/-- 41_command_codec.md section 2 (D23): the frame of `fromRaw`, refused outside 0..2047; the throttle is clamped on the
integer and shifted by 48; `fromNormalized` is the scaled throttle. -/
def Obligations.ConstructorsBuildTheFrame : Prop :=
  ∀ (t : Bool) (s : State),
    (∀ c : Int, 0 ≤ c → c ≤ 2047 →
      ∃ f : BitVec 16, exec (.fromRaw c t) s = .next { s with ret := .command f } ∧
        ((commandValue f).toNat : Int) = c ∧ commandT f = t ∧
        exec (.crc (commandValue f) t) s = .next { s with ret := .u4 (commandCrc f) }) ∧
    (∀ c : Int, c < 0 ∨ 2047 < c → exec (.fromRaw c t) s = .refused .rawOutOfRange) ∧
    (∀ n : Int,
      ∃ f : BitVec 16, exec (.fromThrottle n t) s = .next { s with ret := .command f } ∧
        exec (.fromRaw (max 0 (min n 1999) + 48) t) s = .next { s with ret := .command f }) ∧
    (∀ x : RealArg, x ≠ .nan →
      ∃ (m : Nat) (f : BitVec 16), exec (.scaleToCommandMax x) s = .next { s with ret := .scaled m } ∧
        exec (.fromNormalized x t) s = .next { s with ret := .command f } ∧
        exec (.fromRaw (m + 48) t) s = .next { s with ret := .command f })

/-- R114: the crc field is the formula's; scaling is monotonic and saturating with its two fixed points; parsing a frame any
constructor returns gives back its value, and the crc of its own fields is its crc. -/
def Obligations.CodecLaws : Prop :=
  (∀ (c : Int) (t : Bool) (s : State), 0 ≤ c → c ≤ 2047 →
    ∃ (f : BitVec 16) (x : BitVec 12), exec (.fromRaw c t) s = .next { s with ret := .command f } ∧
      x.toNat = 2 * c.toNat + t.toNat ∧
      commandCrc f = (if s.cfg.inv then 0xF#4 else 0#4) ^^^ (x ^^^ (x >>> 4) ^^^ (x >>> 8)).extractLsb' 0 4) ∧
  (∀ (p q : Rat) (s : State),
    ∃ m n : Nat, exec (.scaleToCommandMax (.fin p)) s = .next { s with ret := .scaled m } ∧
      exec (.scaleToCommandMax (.fin q)) s = .next { s with ret := .scaled n } ∧
      (p ≤ q → m ≤ n) ∧ m ≤ 1999 ∧ (p ≤ 0 → m = 0) ∧ (1 ≤ p → m = 1999)) ∧
  (∀ (i : Instr) (s u : State) (f : BitVec 16),
    (∃ c t, i = .fromRaw c t) ∨ (∃ n t, i = .fromThrottle n t) ∨ (∃ x t, i = .fromNormalized x t) ∨
      (∃ c t, i = .fromSpecial c t) →
    exec i s = .next u → u.ret = .command f →
    exec (.getRaw f) u = .next { u with ret := .u11 (commandValue f) } ∧
      exec (.crc (commandValue f) (commandT f)) u = .next { u with ret := .u4 (commandCrc f) })

/-- 41_command_codec.md section 2 (D23): a NaN is refused, the infinities saturate, SCALE_ROUND fixes the integers; between k
and k + 1 it goes by the cut the configuration gives there, and truncates without one. That SCALE_ROUND is given as cuts is
the model's form of it (log 20). -/
def Obligations.ScaleRoundsAsConfigured : Prop :=
  ∀ s : State,
    exec (.scaleToCommandMax .nan) s = .refused .nanOperand ∧
    (∀ t, exec (.fromNormalized .nan t) s = .refused .nanOperand) ∧
    exec (.scaleToCommandMax .posInf) s = .next { s with ret := .scaled 1999 } ∧
    exec (.scaleToCommandMax .negInf) s = .next { s with ret := .scaled 0 } ∧
    (∀ k : Nat, k ≤ 1999 → exec (.scaleToCommandMax (.fin (mkRat k 1999))) s = .next { s with ret := .scaled k }) ∧
    (s.cfg.scaleCuts = [] → ∀ q : Rat, 0 ≤ q → q ≤ 1 →
      exec (.scaleToCommandMax (.fin q)) s = .next { s with ret := .scaled (q * 1999).floor.toNat }) ∧
    ∀ (k : Nat) (q : Rat), k < 1999 → (k : Rat) < q * 1999 → q * 1999 < (k : Rat) + 1 →
      (s.cfg.scaleCuts[k]? = none → exec (.scaleToCommandMax (.fin q)) s = .next { s with ret := .scaled k }) ∧
      (∀ cut, s.cfg.scaleCuts[k]? = some cut → 0 < cut.den →
        (q * 1999 - k < (cut.num : Rat) / cut.den →
          exec (.scaleToCommandMax (.fin q)) s = .next { s with ret := .scaled k }) ∧
        (q * 1999 - k = (cut.num : Rat) / cut.den →
          exec (.scaleToCommandMax (.fin q)) s = .next { s with ret := .scaled (if cut.down then k else k + 1) }) ∧
        ((cut.num : Rat) / cut.den < q * 1999 - k →
          exec (.scaleToCommandMax (.fin q)) s = .next { s with ret := .scaled (k + 1) }))

/-- R112: every special command 0..47 is the raw command of its number. -/
def Obligations.FromSpecialIsTheRawCommand : Prop :=
  ∀ (c : BitVec 6) (t : Bool) (s : State), c.toNat < 48 →
    ∃ f : BitVec 16, exec (.fromSpecial c t) s = .next { s with ret := .command f } ∧
      exec (.fromRaw c.toNat t) s = .next { s with ret := .command f } ∧ (commandValue f).toNat = c.toNat

/-- R113: the 11 bits of byte 0 and the top three of byte 1. -/
def Obligations.GetRawJoinsTheTwoBytes : Prop :=
  ∀ (f : BitVec 16) (s : State),
    ∃ c : BitVec 11, exec (.getRaw f) s = .next { s with ret := .u11 c } ∧
      c.toNat = (hiByte f).toNat * 8 + (loByte f).toNat / 32 ∧ c = f.extractLsb' 5 11

/-! ### The encoder -/

/-- 42_pulsed_output.md section 3, the call step of `send` (that PHASE stays as it is, and TXI of an empty send: log 12,
log 14). DIR is whatever it was (log 31). -/
def Obligations.SendLaunchesThePulses : Prop :=
  ∀ (bytes : List Byte) (n : Nat) (s : State), s.hostTurn = true → s.otherIrq = false → n ≤ 8 * bytes.length →
    exec (.send bytes n) s =
      .next
        (if n = 0 then { s with txSrc := .buffer bytes 0, txi := 0, out := false, ret := .unit }
         else
          { s with
            txSrc := .buffer bytes n, txi := 0, out := true, txph := .winA, txcnt := s.cfg.txA, txBusy := true,
            ret := .unit })

/-- 42_pulsed_output.md section 3, the cycle step (D36). A timer left running counts in those cycles d that are ticks: in none
with RUN = 0, else as the input of the cycle says (40_pulse_timer.md section 1; log 13); a count above TOP is refused (U6), and
so is an interrupt (U23; log 16). `c` is the state with the cycle's count and its input spent. -/
def Obligations.EncoderCycle : Prop :=
  ∀ s : State, s.txBusy = true →
    ∃ d : Bool, (s.run = false → d = false) ∧ (∀ b rest, s.run = true → s.ticksIn = b :: rest → d = b) ∧
      (d = true → s.overTop = true → exec .txStep s = .refused .counterAboveTop) ∧
      ∀ c : State,
        c =
          { s with
            tcnt := if d then if s.tcnt = s.limit then 0#8 else s.tcnt + 1#8 else s.tcnt
            flag := s.flag || d && decide (s.tcnt = s.limit)
            ticksIn := if s.run then s.ticksIn.tail else s.ticksIn
            freeCount := if s.run then s.freeCount + 1 else s.freeCount } →
        (d = false ∨ s.overTop = false) →
        (c.pending = true → exec .txStep s = .refused .interruptDuringSend) ∧
        (c.pending = false →
          (1 < s.txcnt → exec .txStep s = .next { c with txcnt := s.txcnt - 1 }) ∧
          (s.txcnt ≤ 1 → s.txph = .winA →
            exec .txStep s =
              .next { c with out := if s.txBit = false then false else s.out, txph := .winB, txcnt := s.cfg.txB }) ∧
          (s.txcnt ≤ 1 → s.txph = .winB →
            exec .txStep s = .next { c with out := false, txph := .winC, txcnt := s.cfg.txC }) ∧
          (s.txcnt ≤ 1 → s.txph = .winC → s.txi + 1 ≠ s.txBits →
            exec .txStep s = .next { c with txi := s.txi + 1, out := true, txph := .winA, txcnt := s.cfg.txA }) ∧
          (s.txcnt ≤ 1 → s.txph = .winC → s.txi + 1 = s.txBits →
            exec .txStep s = .next { c with txi := s.txBits, txBusy := false }))

/-- R119: the pulse of one bit on the line, cycle by cycle, and that every bit lasts TX_A + TX_B + TX_C cycles, no interrupt
coming in between (R117). -/
def Obligations.OneBitIsOnePulse : Prop :=
  ∀ s : State, s.cfg.ok → s.quiet → s.undisturbed (bitCycles s.cfg) → s.dir = .output → s.txBusy = true →
    s.txph = .winA → s.txcnt = s.cfg.txA → s.out = true → s.txi < s.txBits → (s.phase.isHosts = true ∨ s.phase = .sending) →
    (∀ j, j < s.cfg.txA + s.cfg.txB + s.cfg.txC →
      ∃ u, RunsTo j s u ∧ u.pinRead = decide (j < s.cfg.txA + if s.txBit then s.cfg.txB else 0)) ∧
    ∃ u, RunsTo (s.cfg.txA + s.cfg.txB + s.cfg.txC) s u ∧ u.txi = s.txi + 1 ∧
      u.pinRead = decide (s.txi + 1 < s.txBits) ∧ u.txBusy = decide (s.txi + 1 < s.txBits)

/-- 42_pulsed_output.md sections 2 and 3 (the closed form is the spec's inference): the whole waveform of a `send` of n bits,
on any buffer in either bit order, no interrupt coming in between, and how it finishes: OUT low, DIR as it was, TXI =
bitCount. PHASE stays as it is in a direct `send` too (log 12). A timer left running in max-timeout mode has counted m times
in the first j cycles, one count every PRESCALE cycles where the input of its ticks is that of a clock of PRESCALE cycles a tick
(40_pulse_timer.md section 1; log 13); one that is stopped has not. -/
def Obligations.WaveformClosedForm : Prop :=
  ∀ (s : State) (n : Nat), s.cfg.ok → s.quiet → s.undisturbed (n * bitCycles s.cfg) → s.txBusy = true →
    (s.phase.isHosts = true ∨ s.phase = .sending) → s.txBits = n → 1 ≤ n → s.txi = 0 → s.txph = .winA →
    s.txcnt = s.cfg.txA → s.out = true →
    (∀ j, j < n * bitCycles s.cfg →
      ∃ u, RunsTo j s u ∧ u.dir = s.dir ∧ u.txBusy = true ∧
        u.out = waveLevel s.cfg (fun i => bitOf s.cfg.msbFirst s.txBuf i) j) ∧
    (s.run = true → s.mode = .max → ∀ phase rest,
      s.ticksIn = tickCycles s.cfg.prescale phase (n * bitCycles s.cfg) ++ rest → ∀ j, j ≤ n * bitCycles s.cfg →
      ∃ m u, RunsTo j s u ∧ u.tcnt = s.tcnt + BitVec.ofNat 8 m ∧ u.flag = (s.flag || decide (256 ≤ s.tcnt.toNat + m)) ∧
        j < (m + 1) * s.cfg.prescale ∧ m * s.cfg.prescale < j + s.cfg.prescale) ∧
    ∃ u, RunsTo (n * bitCycles s.cfg) s u ∧ u.out = false ∧ u.dir = s.dir ∧ u.txi = n ∧ u.txBusy = false ∧
      u.phase = s.phase ∧
      (s.run = false →
        u = { s with txi := n, txBusy := false, out := false, txph := .winC, txcnt := u.txcnt })

/-- 46_top_level.md section 2, stages 1 to 3 of a `sendCommand` call (D19, D32): one call step, 16 bits of frame, one arming
step, after which the receiver waits with the pin an input; no interrupt comes in between. -/
def Obligations.SendCommandEndsArmed : Prop :=
  ∀ (s : State) (command : BitVec 16) (rest : List (List Byte)), s.cfg.ok → s.quiet → s.hostTurn = true → s.ready = true →
    s.undisturbed (1 + 16 * bitCycles s.cfg) → s.cfg.msbFirst = true → s.gie = true → s.otherIrq = false →
    s.calls = encode (.sendCommand command) :: rest →
    ∃ u, RunsTo (1 + 16 * (s.cfg.txA + s.cfg.txB + s.cfg.txC) + 1) s u ∧ u.phase = .waitingForFirstEdge ∧
      u.cmd = command ∧ u.dir = .input ∧ u.out = false ∧ u.done = false ∧ u.acc = 0x000010#24 ∧ u.bitidx = 0 ∧
      u.tcnt = 0#8 ∧ u.budget = s.cfg.nTo ∧ u.run = true ∧ u.mode = .max ∧ u.ie = false ∧ u.flag = false ∧
      u.prev = true ∧ u.calls = rest ∧ u.lineIn = s.lineIn

/-! ### The receiver, step by step -/

/-- R129 and R130: waiting counts the timer and the budget of overflows. -/
def Obligations.WaitingCountsTheTimer : Prop :=
  ∀ s : State, s.phase = .waitingForFirstEdge → s.pinRead = true →
    (s.tcnt ≠ 255#8 → exec .rxWait s = .next { s.nextLevel with tcnt := s.tcnt + 1#8 }) ∧
    (s.tcnt = 255#8 → 1 < s.budget →
      exec .rxOvf s = .next { s.nextLevel with tcnt := 0#8, flag := false, budget := s.budget - 1 })

/-- 43_receiver.md section 3, the timeout (D16), and 60_exceptions.md section 1, what raising an Error does: RESP, DONE and
PHASE, with nothing saved. -/
def Obligations.TimeoutRaisesResponseTimeout : Prop :=
  ∀ s : State, s.phase = .waitingForFirstEdge → s.pinRead = true → s.tcnt = 255#8 → s.budget = 1 →
    ∃ r : BitVec 16, hiByte r = 0x80#8 ∧ loByte r = s.cfg.errCode.responseTimeout ∧
      exec .rxTimeout s =
        .next
          { s.nextLevel with
            tcnt := 0#8, flag := false, budget := 0, run := false, resp := r, done := true, phase := .done,
            ret := .response r }

/-- 43_receiver.md section 3, the first-edge step (D7, D13). TCNT is unspecified from here on: the value v is free (log 9). -/
def Obligations.FirstEdgeStartsSampling : Prop :=
  ∀ s : State, s.phase = .waitingForFirstEdge → s.pinRead = false →
    ∃ v, exec .rxFirstEdge s =
      .next
        { s.nextLevel with
          mode := .short, top := BitVec.ofNat 8 (s.cfg.tb - 1), next := s.cfg.tb + s.cfg.th, flag := false,
          jt := .readBit, ie := true, prev := false, phase := .sampling, tcnt := v, freeCount := s.freeCount + 1 }

/-- R133 and R134: the count step and the edge step. TCNT is unspecified while sampling: the value v is free (log 9). -/
def Obligations.CountAndEdgeSteps : Prop :=
  ∀ s : State, s.phase = .sampling →
    (s.pinRead = s.prev → 1 < s.next →
      ∃ v, exec .rxCount s = .next { s.nextLevel with next := s.next - 1, tcnt := v, freeCount := s.freeCount + 1 }) ∧
    (s.pinRead ≠ s.prev → s.next ≠ 1 →
      ∃ v, exec .rxEdge s =
        .next { s.nextLevel with prev := s.pinRead, next := s.cfg.th, tcnt := v, freeCount := s.freeCount + 1 })

/-- 43_receiver.md section 4 (R135, and R136 for the completion, whose stop of the timer the spec marks as its own choice,
D16): the pin through C into the low end of ACC, old ACC[23] into C; completion in the same step exactly when C is 1, which
is so on the 20th sample and no other. TCNT is unspecified while sampling: the value v is free (log 9). -/
def Obligations.SampleShiftsThePin : Prop :=
  ∀ s : State, s.phase = .sampling → s.pinRead = s.prev → s.next = 1 → s.jt = .readBit → s.ie = true → s.gie = true →
    ∃ v, (s.acc.getLsbD 23 = false →
        exec .rxSample s =
          .next
            { s.nextLevel with
              carry := false, acc := s.acc.extractLsb' 0 23 ++ BitVec.ofBool s.pinRead, bitidx := s.bitidx + 1,
              next := s.cfg.tb, flag := false, tcnt := v, freeCount := s.freeCount + 1 }) ∧
      (s.acc.getLsbD 23 = true →
        ∃ a : BitVec 24, a = s.acc.extractLsb' 0 23 ++ BitVec.ofBool s.pinRead ∧
          exec .rxSample s =
            .next
              { s.nextLevel with
                carry := true, acc := a, bitidx := s.bitidx + 1, next := s.cfg.tb, flag := false, tcnt := v,
                freeCount := s.freeCount + 1, ie := false, run := false, resp := decodeResponse s.cfg a, done := true,
                phase := .done, ret := .response (decodeResponse s.cfg a) }) ∧
      (s.Inv → (s.acc.getLsbD 23 = true ↔ s.bitidx = 19))

/-- 43_receiver.md section 4, completion (D16). -/
def Obligations.CompletionDecodesAcc : Prop :=
  ∀ s : State, s.phase = .sampling → s.carry = true →
    exec .rxComplete s =
      .next
        { s with
          ie := false, run := false, resp := decodeResponse s.cfg s.acc, done := true, phase := .done,
          ret := .response (decodeResponse s.cfg s.acc) }

/-- 43_receiver.md section 4, the collision (D15): TIMING_FAULT is set and no step goes on from there; and a sample step with
its interrupt masked (93_implementation_defined.md U2, log 18) or with JT = None (U21) does not go on either. -/
def Obligations.CollisionAndMaskedSamplerStop : Prop :=
  ∀ s : State, s.phase = .sampling → s.next = 1 →
    (s.pinRead ≠ s.prev →
      ∃ v t, t = { s.nextLevel with timingFault := true, tcnt := v, freeCount := s.freeCount + 1 } ∧
        exec .rxCollide s = .next t ∧ (s.resets.head? ≠ some 0 → step t = .fault .timing)) ∧
    (s.pinRead = s.prev → (s.ie = false ∨ s.gie = false) → exec .rxSample s = .fault .samplerMasked) ∧
    (s.pinRead = s.prev → s.ie = true → s.gie = true → s.jt = .none → exec .rxSample s = .refused .irqWithoutTarget)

### YOUR OBJECTIVE
Would you copy, unchanged, the stretch of the records above that begins at the line containing "(∀ x : RealArg, x ≠ .nan →" and ends at the line containing "constructor returns gives", and only that?

### ANSWER BOX
    (∀ x : RealArg, x ≠ .nan →
      ∃ (m : Nat) (f : BitVec 16), exec (.scaleToCommandMax x) s = .next { s with ret := .scaled m } ∧
        exec (.fromNormalized x t) s = .next { s with ret := .command f } ∧
        exec (.fromRaw (m + 48) t) s = .next { s with ret := .command f })

/-- R114: the crc field is the formula's; scaling is monotonic and saturating with its two fixed points; parsing a frame any
constructor returns gives back its value, and the crc of its own fields is its crc. -/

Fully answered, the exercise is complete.